As Americans Drive Less, What Does That Mean For Cities?



A new report from the advocacy group U.S. PIRG has found that for the first time in six decades, Americans are actually driving less.

A number of factors have contributed to this, according to Micheline Maynard, editor of the journalism project, “Curbing Cars: Rethinking How We Get Around.”

Since the recession, Americans have only recovered 40 percent of the wealth they lost, meaning people have been less likely to buy cars or to drive. In addition, Maynard said more people are moving into cities from the suburbs — where parking is more scarce and there has been record demand for public transit.

A lot of cities have decided that their land is simply too valuable to hand over to drivers at almost no cost.

– Michael Manville

Shifting attitudes

The driving trend is more apparent in certain parts of the country than others.

“It would be hard to live in North Dakota on a farm and ride a bike sharing bike,” Maynard said.

She cites California’s Bay Area as a region that is particularly enthusiastic about public transportation and bike sharing.

In addition to big cities like San Francisco and New York, college towns and suburbs are also picking up on alternative methods of transportation.

Maynard says that on a cultural level, this represents a shift of Americans’ attitudes toward the car.

“The automobile is a fundamental part of our freedom and our mobility,” Maynard said. “But people who are looking at cars today — especially younger people — they don’t necessarily see that. … Escape for our parents and grandparents is different than escape for 20, 25-year-olds today.”

Cities built for driving

However, cities have been built with the automobile in mind.

“A lot of the story of transportation planning from almost 1950 onward has been to sort of remake cities in the image of the automobile,” Michael Manville, a professor of urban planning at Cornell University, said. “There was a fear that if cities weren’t more friendly to cars, they would lose population to the suburbs. It has resulted in very dramatic changes in the built environment of even old cities.”

Manville cites city policies like parking mandates that subsidize the cost of driving a car. Zoning codes in most cities require a housing developer to build a certain ratio of parking spaces to housing units in their buildings. This costs developers as much as $50,000 per parking space. Manville says regulations like this have real social consequences.

“You’re not going to build housing that’s marketed toward lower-income people, you’re not going to build housing toward anyone who doesn’t drive,” Manville said. “If you have zoning codes that force developers to provide housing that comes with parking spaces, what you are implicitly saying is that it is illegal to build housing explicitly for people who are too poor to own cars.”

Changes afoot

However, some cities are changing the way they value their land, Manville said.

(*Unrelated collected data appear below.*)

/-- REPOINT and ROW_CLOSE: a program has completed with OK (R85, R190, R311). -/
def puDone (s : State) (u : Pu) : State :=
  match s.openRow? u.stream u.serial, s.par.layout with
  | some r, some l =>
    let s := s.setStaged (s.staged.filter fun g =>
      !(g.stream == u.stream && g.serial == u.serial && g.member == u.member))
    let s := s.updPuAt u.stream u.serial u.member fun u => { u with state := .done, recNo := 8192, cov := unitCover s u }
    let s := s.updRow u.stream u.serial fun r => { r with done := r.done ||| (1 <<< puPos l r.row u.member) }
    let s := if (s.span r.span).firstAt = 0 then
        s.updSpan r.span fun x => { x with firstAt := s.now, firstHours := s.tbs.hours } else s
    let granules := u.slots.zipIdx.filterMap fun p => p.1.map fun i => (i, u.mga + p.2)
    let s := chunkDone s u
    let s := match u.proxyOf with
      | some o => proxyCommit s u o
      | none => s
    let s := granules.foldl (granuleDone u) s
    let s := granules.foldl (fun s g => programmed s g.1 g.2) s
    let s := if u.member < 254 then
        let pads := (u.slots.filter Option.isNone).length
        let put (s : State) (f n : Nat) : State := s.meter f fun m => { m with mediaBytes := m.mediaBytes + 4096 * n }
        if u.stream < 252 then put (put s u.fn (puGran s - pads)) u.padFn pads else s
      else s
    let s := if u.member ≥ 254 then s
      else if u.stream < 252 then s.setRcl { s.rcl with hosted := s.rcl.hosted + puGran s }
      else if u.stream < 254 then s.setRcl { s.rcl with copied := s.rcl.copied + granules.length }
      else s
    tryCloseRow s u.stream u.serial
  | _, _ => s

/-! ## Failed programs (R197, R346) -/

/-- A failed program unit keeps its record and its slots, and is the next of its stream's program units (R197). -/
def requeue (s : State) (u : Pu) : State :=
  s.setWbf { s.wbf with pus := { u with serial := 0, member := 0, encoded := 0, foldedTo := 0, sent := 0, tries := 0,
                                        state := .waiting } :: s.wbf.pus }

/-- A waiting Flush follows the granules of a failed program unit to their new row (R91, R197). -/
def reflush (u : Pu) (slots : List Nat) (k : Cmd) : Cmd :=
  match k.body with
  | .flush _ => if k.rows.contains (u.stream, u.serial) then { k with slots := k.slots ++ slots } else k
  | _ => k

/-- A parity unit that failed goes to a proxy, made of its staged codewords and of what its accumulator holds. -/
def parityLost (s : State) (u : Pu) (span row c : Nat) (staged : List Staged) : State :=
  let acc := if u.member = 254 then (s.stream u.stream).accP else (s.stream u.stream).accQ
  let raws := (List.range (puGran s)).map fun p => match staged.find? fun g => g.pos == p with
    | some g => some g.info
    | none => some (Tbl.getD acc p 0)
  makeProxy s span row c (u.member - 253) raws 0

/-- The granules of a data unit that failed wait again, with the Flushes that follow them; codewords of the lost member
that were not folded count as zero in the row. -/
def dataLost (s : State) (u : Pu) : State :=
  let slots := u.slots.filterMap id
  let s := s.setQmx { s.qmx with cmds := s.qmx.cmds.map (reflush u slots) }
  let left := puGran s - u.foldedTo
  let s := s.updStream u.stream fun x => if x.serial = u.serial then { x with folded := x.folded + left } else x
  requeue s u

/-- RECLAIM_TARGET_FAILURE: the program of a member failed; `cause` is the completion status code, and `retire` says
whether the block is retired (R345, R346, R560). -/
def puFailed (s : State) (u : Pu) (cause : Nat) (retire : Bool) : State :=
  match s.openRow? u.stream u.serial, s.par.layout with
  | some r, some l =>
    let c := puPos l r.row u.member
    let s := s.updRow u.stream u.serial fun r => { r with lost := r.lost ||| (1 <<< c) }
    let s := match s.openRow? u.stream u.serial with
      | some r => jrow s r r.state
      | none => s
    let block := (mgaParts s u.mga).block
    let s := if retire then retireBlock s u.die block cause else s
    let staged := s.staged.filter fun g => g.stream == u.stream && g.serial == u.serial && g.member == u.member
    let s := s.setStaged (s.staged.filter fun g =>
      !(g.stream == u.stream && g.serial == u.serial && g.member == u.member))
    let s := s.setWbf { s.wbf with pus := s.wbf.pus.filter fun p =>
      !(p.stream == u.stream && p.serial == u.serial && p.member == u.member && p.placed) }
    let s := if u.member ≥ 254 then parityLost s u r.span r.row c staged else dataLost s u
    let s := if (s.stream u.stream).span = some r.span then
        s.updStream u.stream fun x => { x with newSpan := true } else s
    let s := ((s.bump rRCL_TARGET_FAIL 1).ev eRCL_TARGET_FAIL).raise lRCL_TARGET_FAIL none
      [p4 u.stream, p4 r.span, p4 c]
    let s := handOver s r.span
    let s := if (s.stream u.stream).serial = u.serial ∧ (s.stream u.stream).state = .accumulating ∧ allFolded s l u.stream
      then parityOut s l u.stream else s
    tryCloseRow (parityProg s u.stream u.serial) u.stream u.serial
  | _, _ => s

/-! ## Closures (R186), ceiling (R176, R178), write-through (R87, R192, R193) -/

/-- A target holds granules that are not in a program unit. -/
def targetHolds (s : State) (t : Nat) : Bool :=
  !(s.target t).held.isEmpty || (openChunk s t).isSome

/-- IDLE_CLOSURE: target `t` received no granule for IDLE_STRIDES; 0 disables it (R186, R199). -/
def execIdleClosure (t : Nat) (s : State) : Out :=
  .next <|
    let lim := s.rd rWBF_IDLE_STRIDES
    let x := s.target t
    if lim = 0 ∨ x.idle < lim ∨ x.close ∨ !targetHolds s t then s
    else (markClose s t x.fn false).bump rWBF_IDLE_CLOSE 1

/-- CEILING_CHANGE: the ceiling that HLD reported applies (R176); below the acknowledged holdings it forces
write-through completions and padded closures (R178). -/
def execCeilingChange (s : State) : Out :=
  .next <|
    match s.wbf.ceilNext with
    | none => s
    | some c =>
      if c = s.wbf.ceil then s.setWbf { s.wbf with ceilNext := none }
      else
        let s := (s.setWbf { s.wbf with ceil := c, ceilNext := none }).ev eWBF_CEIL_CHANGE
        if ackSlots s > c * 252 then
          if s.wbf.dropping then s
          else ((s.setWbf { s.wbf with dropping := true }).ev eWBF_CEIL_DROP).raise lWBF_CEIL_DROP none
            [p4 c, p4 (ackSlots s)]
        else s.setWbf { s.wbf with dropping := false }

/-- Every host target that holds granules is to be closed with pad. -/
def closeAll (s : State) : State :=
  ((s.wbf.targets.map Prod.fst).filter fun t => (ctlStream t).isNone && targetHolds s t).foldl
    (fun s t => markClose s t (s.target t).fn false) s

/-- WRITE_THROUGH_ENTER (R87, R192). -/
def execWriteThroughEnter (s : State) : Out :=
  .next <|
    if !s.qmx.wthruArm then s
    else
      let s := s.setQmx { s.qmx with wthruArm := false, wthru := true, wthruOff := false }
      let s := s.setFns (Tbl.map s.fns fun _ x => { x with cur := { x.cur with flags := x.cur.flags ||| 4 } })
      (closeAll s).ev eQMX_WTHRU

/-- WRITE_THROUGH_EXIT: usable hold-up yields a ceiling above the slots that hold acknowledged data (R193). -/
def execWriteThroughExit (s : State) : Out :=
  .next <|
    if s.qmx.wthru ∧ s.qmx.wthruOff ∧ slotsTotal s > ackSlots s then
      (s.setQmx { s.qmx with wthru := false, wthruOff := false }).ev eQMX_WTHRU
    else s

end Sys2Proof.Machine
end

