/-- What level `k` of the directory lists: the map pages at level 1, the pages of the level below above it. -/
def dirLists (d : Tbl Nat) (k : Nat) : List (List (Nat × Nat)) :=
  let l := d.filter fun p => if k = 1 then p.1 / 2 ^ 44 != 3 else p.1 / 2 ^ 34 == 3072 + (k - 1)
  (List.range ((l.length + dirFan - 1) / dirFan)).map fun i => (l.drop (dirFan * i)).take dirFan

/-- The bytes of a page as the map stands: a 16 B header with namespace index, first unit or zone and checkpoint number,
and the entries (R166). -/
def pageData (s : State) (p : MapPage) (num : Nat) : Block :=
  let first := if p.kind = 1 then p.page * 42 else p.page * 680
  let (at_, body) : Nat × List Byte := match p.kind with
    | 0 => (first, (List.range 680).flatMap fun i => leBytes 6 ((coarseOf s p.ns (first + i)).bits 0))
    | 1 => (first, (List.range 42).flatMap fun i => match Tbl.get s.map.fine (first + i) with
      | some u => u.bytes
      | none => zeros 96)
    | 2 => match s.space p.ns with
      | some sp => ((chunkOfNo s sp first).1, (List.range 680).flatMap fun i =>
          let (z, c) := chunkOfNo s sp (first + i)
          leBytes 6 ((chunkOf s p.ns z c).bits 0))
      | none => (0, [])
    | 3 => (p.page, ((dirLists s.map.dir p.ns).getD p.page []).flatMap fun e => leBytes 6 e.1 ++ leBytes 5 e.2)
    | _ => (first, (List.range 680).flatMap fun i => leBytes 6 (((s.space (first + i)).map Space.seq).getD 0))
  bitsOf 32768 (leBytes 2 p.ns ++ leBytes 6 at_ ++ leBytes 8 num ++ body)

/-- A page as a granule of stream 255: INTERNAL, with its number and namespace index 0 (R275). -/
def pageInfo (s : State) (p : MapPage) (num : Nat) : Info :=
  let d := pageData s p num
  mkInfo d (Metadata.pack { lga := p.number, ns := 0, pad := false, gcm := false, hmeta := false, internal := true,
                            wseq := num, crc := crc16 d, tag := 0 })

/-- What the root record of a checkpoint started now stands for: the map as it is. -/
def rootNow (s : State) : MapRoot :=
  { ckptNum := s.map.ckptNum + 1, seqHigh := s.map.seqHigh, seconds := s.now,
    seqs := (liveSpaces s).map fun p => (p.1, p.2.seq), guids := (liveSpaces s).map fun p => (p.1, p.2.nguid),
    coarse := s.map.coarse, fine := s.map.fine, chunks := s.map.chunks,
    zones := (liveSpaces s).map fun p => (p.1, p.2.zones), dir := s.map.dir }

/-- Pages go to stream 255, its last program unit closed with pad. -/
def pushPages (s : State) (pages : List MapPage) (num : Nat) : State :=
  let s := pages.foldl (fun s p => pushCopy s 255 0 (pageInfo s p num) .ckpt) s
  s.updTarget (tgtCtl 255) fun t => if t.held.isEmpty then t else { t with close := true }

/-- Pages of namespaces that are gone leave the directory. -/
def liveDir (s : State) : Tbl Nat :=
  s.map.dir.filter fun p => (p.1 / 2 ^ 44 != 0 && p.1 / 2 ^ 44 != 2) || (s.space (p.1 / 2 ^ 34 % 1024)).isSome

/-- A checkpoint starts: the active half is sealed and every changed page goes to stream 255 (R166). Without room for its
pages, or while one is being written, none starts. -/
def startCkpt (s : State) : State :=
  if s.map.ckpt ≠ .idle ∨ s.par.layout.isNone then s
  else
    let ps := changedPages s s.map.active
    if !copyRoom s ps.length then s
    else
      let root := rootNow s
      let s := pushPages (s.setMap { s.map with dir := liveDir s }) ps root.ckptNum
      s.setMap { s.map with ckpt := .writing, nextRoot := some root, sealed := s.map.active ++ s.map.sealed,
                            active := [] }

/-- CHECKPOINT_START: the active half reaches THRESH percent, or shutdown has come to its checkpoint (R166, R491). -/
def execCheckpointStart (s : State) : Out :=
  .next (if deltaPct s ≥ s.rd rMAP_THRESH then startCkpt s else s)

/-- CKPT_NOW: a write of 1 starts a checkpoint, and stands until one is adopted; THRESH is in the same word (R170). -/
def execCkptNow (p : Path) (w : Dword) (s : State) : Out :=
  .next <|
    let s := storeWord (s.wakePage 0x0D) p 13 0x60 w
    if w.getLsbD 31 then startCkpt (s.setMap { s.map with ckptNow := true }) else s

/-- Nothing of stream 255 waits: the pages handed to it are programmed. -/
def pagesWritten (s : State) : Bool :=
  !(s.wbf.slots.any fun p => p.2.state == .ckpt) && !(s.wbf.pus.any fun u => u.stream == 255 && u.state != .done)

/-- The changed pages of level `k` of the directory go to stream 255; pages past its end leave it (R166 step 3). -/
def pushLevel (s : State) (num k : Nat) : State :=
  let new := dirLists s.map.dir k
  let old := dirLists ((s.par.root.map fun r => r.map.dir).getD []) k
  let ps := ((List.range new.length).filter fun i => new[i]? != old[i]?).map fun i =>
    ({ kind := 3, ns := k, page := i } : MapPage)
  if !copyRoom s ps.length then s
  else
    let dir := s.map.dir.filter fun p => !(p.1 / 2 ^ 34 == 3072 + k && decide (p.1 % 2 ^ 34 ≥ new.length))
    (pushPages (s.setMap { s.map with dir := dir }) ps num).setMap
      { (pushPages (s.setMap { s.map with dir := dir }) ps num).map with ckpt := .directory k }

/-- Step 4: the root record enters the journal (R166, R309). -/
def recordRoot (s : State) (r : MapRoot) (top : Nat) : State :=
  let mga (n : Nat) : Nat := Tbl.getD s.map.dir n 0
  let s := jrec s 3 0 0 0 0 [(r.ckptNum, 8), (mga (MapPage.number { kind := 3, ns := top, page := 0 }), 5),
    (mga (MapPage.number { kind := 4, ns := 0, page := 0 }), 5), (r.seconds, 8), (r.seqHigh, 6)]
  let root : Root := { map := { r with dir := s.map.dir }, spans := s.par.spans, proxies := s.par.proxies,
                       rows := s.par.rows, retired := s.rcl.retired, spareTaken := s.rcl.spareTaken,
                       retiredSpans := s.rcl.retiredSpans }
  (s.setPar { s.par with rootPending := some root }).setMap { s.map with nextRoot := none }

/-- The pages that a checkpoint has written so far are on media: the next level of the directory follows, and after the
level of a single page the root record (R166 steps 3 and 4). -/
def writeRoot (s : State) : State :=
  match s.map.nextRoot, s.map.ckpt with
  | some r, .writing => if pagesWritten s ∧ s.par.rootPending.isNone then pushLevel s r.ckptNum 1 else s
  | some r, .directory k =>
    if !pagesWritten s ∨ s.par.rootPending.isSome then s
    else if (dirLists s.map.dir k).length ≤ 1 then recordRoot s r k
    else pushLevel s r.ckptNum (k + 1)
  | _, _ => s

/-- A checkpoint that CKPT_NOW asked for and that could not start is tried again (R170). -/
def ckptTick (s : State) : State := if s.map.ckptNow then startCkpt s else s

/-- Records of the journal from the newest ROOT on, newest first. -/
def sinceRoot : List JRec → List JRec
  | [] => []
  | r :: l => if r.typ = 3 then [r] else r :: sinceRoot l

/-- A replayed dump image is no longer needed once a checkpoint is adopted: its blocks are erased (R473, R492). -/
def eraseReserve (s : State) : State :=
  if s.hld.image.any DumpImage.replayed then
    let ks := s.hld.reserve.filter fun k => !s.hld.erased.contains k
    ks.foldl (fun s k => queuePslcErase s (k / 16384) (k % 16384) 2) (s.setHld { s.hld with image := none })
  else s

/-- Pages of the checkpoint that an adopted one replaces are valid no longer. -/
def dropPages (s : State) (old new : Tbl Nat) : State :=
  old.foldl (fun (s : State) (p : Nat × Nat) => if Tbl.get new p.1 = some p.2 then s else validDown s p.2 1) s

/-- CKPT_DONE: the root record is on two journal dies: it is adopted and the sealed half is freed (R166). -/
def execCkptDone (s : State) : Out :=
  .next <|
    match s.par.rootPending with
    | some r =>
      if (s.par.mirrors.filter fun m => m.service && m.hasRoot).length < 2 then s
      else
        let old := (s.par.root.map fun r => r.map.dir).getD []
        let s := s.setPar { s.par with root := some r, rootPending := none, journal := sinceRoot s.par.journal,
                                       mirrors := s.par.mirrors.map fun m => { m with hasRoot := false } }
        let s := eraseReserve (dropPages s old r.map.dir)
        (s.setMap { s.map with ckpt := .idle, ckptNow := false, ckptNum := r.map.ckptNum, sealed := [],
                               deltaFull := false }).ev eMAP_CKPT_DONE
    | none => s

/-- MAP_CKPT_NUM_LO_READ: latches CKPT_NUM_HI for the path (R170). -/
def execMapCkptNumLoRead (p : Path) (s : State) : Out :=
  .next <|
    (s.latch p rMAP_CKPT_NUM_HI.blk rMAP_CKPT_NUM_HI.off (BitVec.ofNat 32 (s.map.ckptNum / 2 ^ 32))).answer
      (.word (BitVec.ofNat 32 s.map.ckptNum))

end Sys2Proof.Machine
end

“A lot of cities have decided that their land is simply too valuable to hand over to drivers at almost no cost,” he said. “It’s up to cities to take the lead and have these policies that say, ‘We’re going to make it so that we no longer sort of subsidize driving.’”

His ideal city street takes a page from some streets in Copenhagen, Denmark, called woonerf.

These streets have little signage, and no demarcations, such as lanes. Instead, pedestrians, cars, bikes and other vehicles have to be attentive and make their own decisions about how to occupy and share space together.  While it sounds chaotic, Manville says that it’s actually much safer.

“It’s a way of forcing people to take into account their context, and be aware of everybody else around them,” Manville said.


Read more

New York Times “Baby boomers, too, are aging out of the daily work force and need to commute less. If the decline continues, the U.S. Pirg report states, driving could remain below its 2007 peak through 2040, even though the population is expected to grow by 21 percent.”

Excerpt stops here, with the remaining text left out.